Medicare provides optional prescription drug benefits known as Medicare Part D through approved private insurance plans.
Eligibility Requirements
- Any applicant who qualifies for or is currently receiving Medicare Part A or Medicare Part B is also eligible for Medicare Part D.
- Current requirements do not include any physical exams.
- The health status of applicants is not a valid reason for denial of coverage.
- The amount of prescription drugs currently being taken by applicants is not a valid reason for denial of coverage.
Enrollment
- Enrollment is voluntary.
- To receive prescription drug coverage under Medicare applicants must enroll in a Medicare approved private insurance plan. There are two types of drug coverage plans are available.
- PPD or “Stand-alone” plans which are plans that provide only prescription drug coverage. Usually, these plans are recommended for applicants that currently receive their other health benefits through the Medicare fee-for-service plan.
- Medicare Advantage plans which are plans that cover both medical services and prescription drugs. Typically, these plans are recommended for applicants who want to receive all of their Medicare benefits in a single package.

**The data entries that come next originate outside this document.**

-- ==== Sys2Proof/Decode.lean ====
section
/-!
DEFINITION. The command that a word of the opcode table spells. Every row of spec/opcode_table.json stands without
bits (98_reader.md: no row was read with fixed bits or fields), so no word spells a command.
-/
namespace Sys2Proof

/-- The command of a word of the table's rows that give bits: there is none. -/
def decodeTableWord (_nbits _w : Nat) : Option Instr := none

end Sys2Proof
end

Usually, Medicare Advantage plans will be offered through a health maintenance organization (HMO) or a preferred provider organization (PPO).

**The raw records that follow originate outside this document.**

-- ==== Sys2Proof/Machine/Units.lean ====
section
/-!
DEFINITION. The units of the block as plain data: one structure per piece of state the spec names, chapter by chapter.
State.lean puts them together.
-/
namespace Sys2Proof.Machine

/-- The status codes of Table 6.6 (R192). -/
inductive Status where
  | done | short | part | excluded | retry | codebookBusy | versionBusy | denied | revoked | conflict | stale
  | notOwner | inTransit | refusedFit | refusedFormat | refusedQuota | stateLost | poisoned | tierTimeout
  | memberTimeout | portDown | epochDiscarded | cancelled | internal
  deriving DecidableEq, Repr

/-! ### 02 pool memory -/

/-- JOB_HENS record of a job (Table 6.10). -/
structure HenRec where
  min : Nat
  max : Nat
  larders : Nat
  exclusive : Bool
  workMax : Nat
  deriving DecidableEq, Repr

/-- Isolation record of a job (Table 17.8) with ISO_STATE and ISO_LATE. -/
structure Iso where
  enable : Bool
  latency : Nat
  trays : Nat
  state : Nat
  late : Nat
  deriving DecidableEq, Repr

/-- A job slot (Table 2.2, R19 to R22): members are (index, partner). -/
structure Job where
  id : Nat
  slots : Nat
  quotaShelf : Nat
  quotaByte : Nat
  quotaTotal : Nat
  members : List (Nat × Nat)
  closing : Bool
  hens : HenRec
  iso : Iso
  deriving DecidableEq, Repr

/-- Extent states (Table 2.8); FREE extents have no entry. -/
inductive ExtState where
  | active | draining | scrubbing
  deriving DecidableEq, Repr

/-- An extent entry (Table 2.6). INFLIGHT and CRATES are computed from the open work and the crate map. -/
structure Extent where
  job : Nat
  base : Nat
  len : Nat
  acl : Nat
  key : Nat
  st : ExtState
  slot : Nat
  flags : Nat
  mirrorHome : Nat
  gen : Nat
  /-- timebase when DRAINING began -/
  drainAt : Nat
  /-- R134: extent ID and generation of the failed primary, after a takeover -/
  origin : Option (Nat × Nat)
  deriving DecidableEq, Repr

/-- A loaded key slot (R38, Table 17.5). -/
structure Key where
  host : Bool
  owner : Nat
  key1 : Nat
  key2 : Nat
  deriving DecidableEq, Repr

structure Pool where
  jobs : Tbl Job
  extents : Tbl Extent
  gens : Tbl Nat
  acls : Tbl (Nat × Nat)
  keys : Tbl Key
  /-- translation caches: (home agent, job slot, FVA[55:21]) -/
  xlate : List (Nat × Nat × Nat)
  /-- extents to revoke because the poison table is full (R568); emptied within the same step -/
  overflow : List Nat
  deriving DecidableEq, Repr

/-! ### 03 tiers -/

/-- A crate-map entry (Table 3.2). POISON is computed from the poison table. tier: 0 UNMAPPED to 4 VAULT. -/
structure Crate where
  tier : Nat
  dirty : Bool
  vcopy : Bool
  moving : Bool
  redirty : Bool
  incomp : Bool
  heat : Nat
  idle : Nat
  loc : Nat
  vtray : Nat
  vloc : Nat
  /-- attic codebook generation its coded form names -/
  agen : Nat
  deriving DecidableEq, Repr

/-- Why a crate moves (R68). -/
inductive MoveWhy where
  | retire | flush | place
  deriving DecidableEq, Repr

/-- A move begun (R62): destination tier and location, and the attic codebook generation it is coded under. -/
structure Move where
  crate : Nat
  tier : Nat
  loc : Nat
  gen : Nat
  why : MoveWhy
  deriving DecidableEq, Repr

/-- A fetch on demand (R66, R606): destination, and the vault read. -/
structure Fetch where
  crate : Nat
  tier : Nat
  loc : Nat
  since : Nat
  /-- read-retry level of the vault read (R87) -/
  level : Nat
  deriving DecidableEq, Repr

/-- A memory tray (Table 3.11 TRAY_STATUS, Table 11.10). -/
structure Tray where
  present : Bool
  lost : Bool
  worn : Bool
  dramGib : Nat
  nandGb : Nat
  /-- NAND geometry: channels, LUNs per channel, blocks of four planes per LUN, pages per block (R81, R82) -/
  chans : Nat
  luns : Nat
  lunBlocks : Nat
  pages : Nat
  /-- NAND blocks, of its ONFI parameter page, and those retired (R86) -/
  blocksAll : Nat
  blocksBad : Nat
  serial : Nat
  usableNand : Bool
  /-- crate-map groups of the cellar reserve are being rebuilt (R91) -/
  rebuilding : Bool
  deriving DecidableEq, Repr

/-- Why a tray command was sent (R79). -/
inductive TrayWhy where
  | fetch (crate : Nat)
  | move (crate : Nat)
  | zero (ext crate : Nat)
  | discovery (step : Nat)
  /-- a valid page set goes to a new NAND address; counted for R84 and R85 -/
  | relocate (crate loc : Nat) (counted : Bool)
  | erase (block : Nat)
  | retry
  /-- a page set of the 7-day scan is read (R85) -/
  | scan (crate block level : Nat)
  /-- a map change goes to the tray's journal blocks (R82): crate, location, and the address it leaves where a copy has been
  relocated -/
  | journal (crate loc : Nat) (old : Option Nat)
  deriving DecidableEq, Repr

/-- A tray command awaiting its response: at most 1,024 open per tray link. -/
structure TrayCmd where
  tray : Nat
  tag : Nat
  op : Nat
  flags : Nat
  count : Nat
  addr : Nat
  /-- what goes with it: a second address, then ciphertext (R79, R80) -/
  data : List Byte
  why : TrayWhy
  /-- response data received so far (R80) -/
  got : List Byte
  deriving DecidableEq, Repr

/-- A NAND block of the flash translation (R82 to R86). -/
structure Block where
  tray : Nat
  id : Nat
  valid : List Nat
  erases : Nat
  reads : Nat
  bad : Bool
  /-- written since its last erase -/
  written : Bool
  /-- being emptied to be erased (R83) -/
  reclaim : Bool
  scannedAt : Nat
  deriving DecidableEq, Repr

/-- A FLUSH under way or queued (R72 to R74): crates still to write. stage: 0 queued, 1 M lines being fetched (R408),
2 crates being written. -/
structure FlushJob where
  ext : Nat
  seq : Nat
  stage : Nat
  left : List Nat
  version : Option Nat
  deriving DecidableEq, Repr

/-- A location that a switched crate has left: freed when the requests that translated to it have completed (R64). -/
structure Source where
  crate : Nat
  tier : Nat
  loc : Nat
  txs : List Nat
  deriving DecidableEq, Repr

/-- The vault copy of a crate of a DURABLE extent: its bytes and poisoned lines by offset, as last written (R89). -/
structure Image1 where
  crate : Nat
  bytes : List (Nat × Byte)
  poison : List Nat
  deriving DecidableEq, Repr

/-- An error that the line code has found in a crate slot (R42, R92): tier, location, when, and whether it was beyond
correction. -/
structure SlotErr where
  tier : Nat
  loc : Nat
  at_ : Nat
  hard : Bool
  deriving DecidableEq, Repr

structure Tiers where
  crates : Tbl Crate
  /-- poisoned lines, by line key (R564) -/
  poison : List Nat
  /-- lines whose line code fails at their next read (R42) -/
  failing : List Nat
  slotErrs : List SlotErr
  /-- copies of the tables that map a granule, radix table and crate-map group, that cannot be read (R561): granule, copy -/
  metaBad : List (Nat × Nat)
  /-- the tray whose cellar reserve holds a granule's crate-map group, where it is not in the shelf's reserve (R91) -/
  groupTray : Tbl Nat
  /-- the trays' journals: crate to tray and NAND address of its copy, the latest change (R82) -/
  journals : Tbl (Nat × Nat)
  /-- open block of a LUN, by tray * 256 + channel * 16 + LUN: block, next page (R82) -/
  logs : Tbl (Nat × Nat)
  /-- ciphertext of the attic slots, by crate (R71) -/
  attic : Tbl (List Byte)
  /-- slots of a SCRUBBING extent, kept until it is FREE (R52): extent, tier, location -/
  kept : List (Nat × Nat × Nat)
  /-- crates that wait for a slot, with the crate demoted for it (R61, R606) -/
  making : Tbl Nat
  moves : List Move
  sources : List Source
  /-- moves put off to the next epoch (R60): crate, destination tier -/
  deferred : List (Nat × Nat)
  fetches : List Fetch
  trays : Tbl Tray
  cmds : List TrayCmd
  nextTag : Nat
  blocks : List Block
  /-- retired slots (R92): tier, location; and those whose data has still to leave them -/
  retired : List (Nat × Nat)
  retiring : List (Nat × Nat)
  /-- usable figures published since the last cold reset (R54) -/
  published : List Nat
  images : List Image1
  /-- ATTIC_SIZE in effect, GiB (R55) -/
  atticGib : Nat
  epoch : Nat
  flushes : List FlushJob
  /-- attic codebook training: job, epoch of the last training, trials and failures of this epoch (R227) -/
  atticTrials : Tbl (Nat × Nat × Nat)
  deriving DecidableEq, Repr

- Medicaid requires enrollment in a Medicare drug plan as soon as an applicant becomes eligible in order to receive prescription drugs through the program.

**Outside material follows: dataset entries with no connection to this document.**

-- ==== Sys2Proof/Machine/State.lean ====
section
/-!
DEFINITION. The state of the block, its stops, and the state after reset.
-/
namespace Sys2Proof.Machine

/-- Why the machine stops with a fault. No command of this block does: every error the spec describes is answered
with a status, recorded or contained (Table 18.4). -/
inductive Fault where
  /-- raised by no command; kept so that the type is inhabited (safe) -/
  | noFault
  deriving DecidableEq, Repr

/-- Why a command has no meaning. -/
inductive Refusal where
  /-- raised by exec for a command not modelled yet (safe) -/
  | notModelled (mnemonic : String)
  deriving DecidableEq, Repr

/-- The machine (INVENTORY.md, State). -/
structure State where
  /-- ns since the last cold reset -/
  now : Nat
  /-- timebase (0x1080.01) less now: its steps so far (R516) -/
  tbOff : Int
  /-- pool memory contents, plaintext, in canonical form; an unlisted byte reads 0 (R32) -/
  mem : List Host.Cell
  pool : Pool
  tiers : Tiers
  vers : Vers
  hens : Hens
  work : Work
  coding : Coding
  eng : Engines
  kv : Kv
  search : Search
  links : Tbl Link
  txn : Txn
  coh : Coh
  sw : Switch
  traf : Traffic
  ring : Ring
  dict : Dict
  time : Time
  sec : Security
  rst : Resets
  pow : Power
  out : List Out
  /-- the model's own: free values drawn so far (log 3) -/
  freeCtr : Nat
  /-- commands waiting, first in first out -/
  pending : List Instr
  deriving DecidableEq, Repr

/-! ### After reset -/

/-- A Kerwyn port after a cold reset (Table 16.12: every count and status 0). -/
def rportReset : RPort :=
  { up := false, recv := 0, sent := 0, crc := 0, fec := 0, failed := 0, los := false, delay := 0, restoredAt := none, pseq := 0,
    pdelayAt := 0 }

/-- The boot flash as the model takes it (DESIGN CHOICE, log 12): a whole chain, a unit map that maps no hen out,
helper data that gives the certificate's key, a valid image in slot A, no role, no retired slot. -/
def flashReset : Flash :=
  { rootKey := Config.rootKey, anchorOk := true, idCertOk := true, idTag := 1,
    idModulus := Config.identityModulus (identitySeed []), mapPresent := true, mapSigOk := true, mapMagicOk := true, mapTag := 1,
    mapVersion := 1, mapCount := 4608, mapOut := [], mapDigest := 0, helperA := { data := [], crc := 0 }, helperB := { data := [], crc := 0 },
    imageA := { headerOk := true, bodyOk := true, fw := 1, sec := 1, digest := 0 },
    imageB := { headerOk := false, bodyOk := false, fw := 0, sec := 0, digest := 0 }, retired := [], serials := [], roles := [],
    caCerts := [], idCert := [] }

/-- The machine right after a cold reset is released (Tables 18.1 and 18.3, R6): START_STATE ROM, every object at its
Default, every extent FREE, no job, no key, no session, every port DISABLED. -/
def State.reset : State :=
  { now := 0, tbOff := 0, mem := [],
    pool := { jobs := [], extents := [], gens := [], acls := [], keys := [], xlate := [], overflow := [] },
    tiers :=
      { crates := [], poison := [], failing := [], slotErrs := [], metaBad := [], groupTray := [], journals := [],
        logs := [], attic := [], kept := [], making := [], moves := [], sources := [], deferred := [], fetches := [], trays := [], cmds := [],
        nextTag := 0, blocks := [], retired := [], retiring := [], published := [], images := [], atticGib := 0, epoch := 0, flushes := [],
        atticTrials := [] },
    vers :=
      { regions := [], bindings := [], owned := [], gives := [], ownPosts := [],
        mirror := { rel := .none, nextSeq := 0, unacked := [], marked := [], jpend := [], copying := false, unmirrored := [],
                    shadows := [], lostJobs := [], waiting := [], asked := none, missed := [] } },
    hens := { hens := [], larders := [], unitMap := none, gang := none },
    work := { queues := [], items := [], nextItem := 0, records := [], cancels := [], drains := [], jobResets := [] },
    coding := { books := [], tensors := [], recodeQ := [] },
    eng := { colls := [], delivers := [], nextDeliver := 0, heldNorms := [] },
    kv := { tagged := [] }, search := { held := [] }, links := [],
    txn :=
      { ports := [], txs := [], held := [], passed := [], made := [], runner := none, nextTx := 0, batches := [], hots := [], frags := [], nextMsg := 0, stalled := [], jammed := [],
        paced := [] },
    coh :=
      { windows := [], removing := [], ents := [], snoops := [], evicts := [], scans := [], running := [], lseq := [],
        ctag := [], pred := [], plru := [], counters := [] },
    sw :=
      { slices := [], frames := [], nextFrame := 0, buckets := [], moving := [], planned := [], busy := [], attach := [],
        captures := [], freeCells := [], freshCells := [], suspects := [], midTray := [], ported := 0 },
    traf := { meters := [], ctrl := [], shapers := [], portGate := [], gates := [], drr := [] },
    ring := { st := .normal, node := 1, portA := rportReset, portB := rportReset },
    dict := { regs := [], sessions := [], storeA := none, storeB := none, saving := none, homeIndex := 0xFF },
    time :=
      { st := .freerun, syncAt := none, interval := 0, lastSync := 0, good := 0, bad := 0, ppsAt := none,
        ppsAcc := 0, ppsInterval := 0, ppsLost := false, freq := 0, corr := 0, corrAt := 0, prev := none },
    sec :=
      { flash := flashReset, slotB := false, fallback := false, bootSel := 0, identityAt := none, identityDone := false,
        handshakes := [], debugUntil := 0, debugScope := 0, measured := [], debugDigest := 0 },
    rst :=
      { pendingR := [], inProgress := [], quiesce := none, unrecorded := 0, coldHeld := false,
        warmHeld := false, halted := false, vaux := true, ledger := [], entrySeq := 0, life := 0, acked := 0,
        faultN := false, startAt := 0, configApplied := false, seenReady := false, trayScanDone := false, sramStruck := false },
    pow :=
      { vcore := 850, vcoreAt := 0, rails := [], frac := 16, cap := 3200, guard := 150, thermal := [], thermalAt := [], coolSince := [], pin := 16,
        throttleLow := false, throttleAt := none, throttleLowSince := none, latched := false, avg10 := 0, avg100 := 0,
        temps := [], hot := false, refLost := false, tripped := false },
    out := [], freeCtr := 0, pending := [] }

end Sys2Proof.Machine
end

- Unless an applicant already has drug coverage equivalent or better than Medicare, there is a late penalty applied if they have delayed enrollment in Medicare Plan D. The late penalty will be added to their premiums as long as they are in the program, except under certain circumstances.
- Applicant’s that have delayed enrollment may only enroll during the open enrollment period.
Medicare Plan D Coverage and Cost
Under the law there is a standard benefit that determines the minimum that a Medicare drug plan must cover. All plans will be at least equivalent to the standard benefit, but the size of premiums and deductibles, the drugs covered, the copays, and the pharmacies used vary between plans. Policy holders with the standard benefits pay the following over a year:
- A monthly premium
- An annual deductible that is no more than $360 for 2016 and no more than $400 for 2017
- A part of the cost of each prescription until a certain total amount has been paid by the policyholder and the plan. The amount paid for each prescription can be either a flat copay or a percentage of the cost.
- Pay a percentage of the cost once the coverage limit has been reached also known as the “doughnut hole” phase. Once a certain level is reached which is set by law this phase ends.
- Pay no more than 5% of the cost of prescription drugs once the policyholder has reached the out-of-pocket spending limit. The limit is reached when the policyholder has paid the amount set by law to exit the “doughnut hole” phase.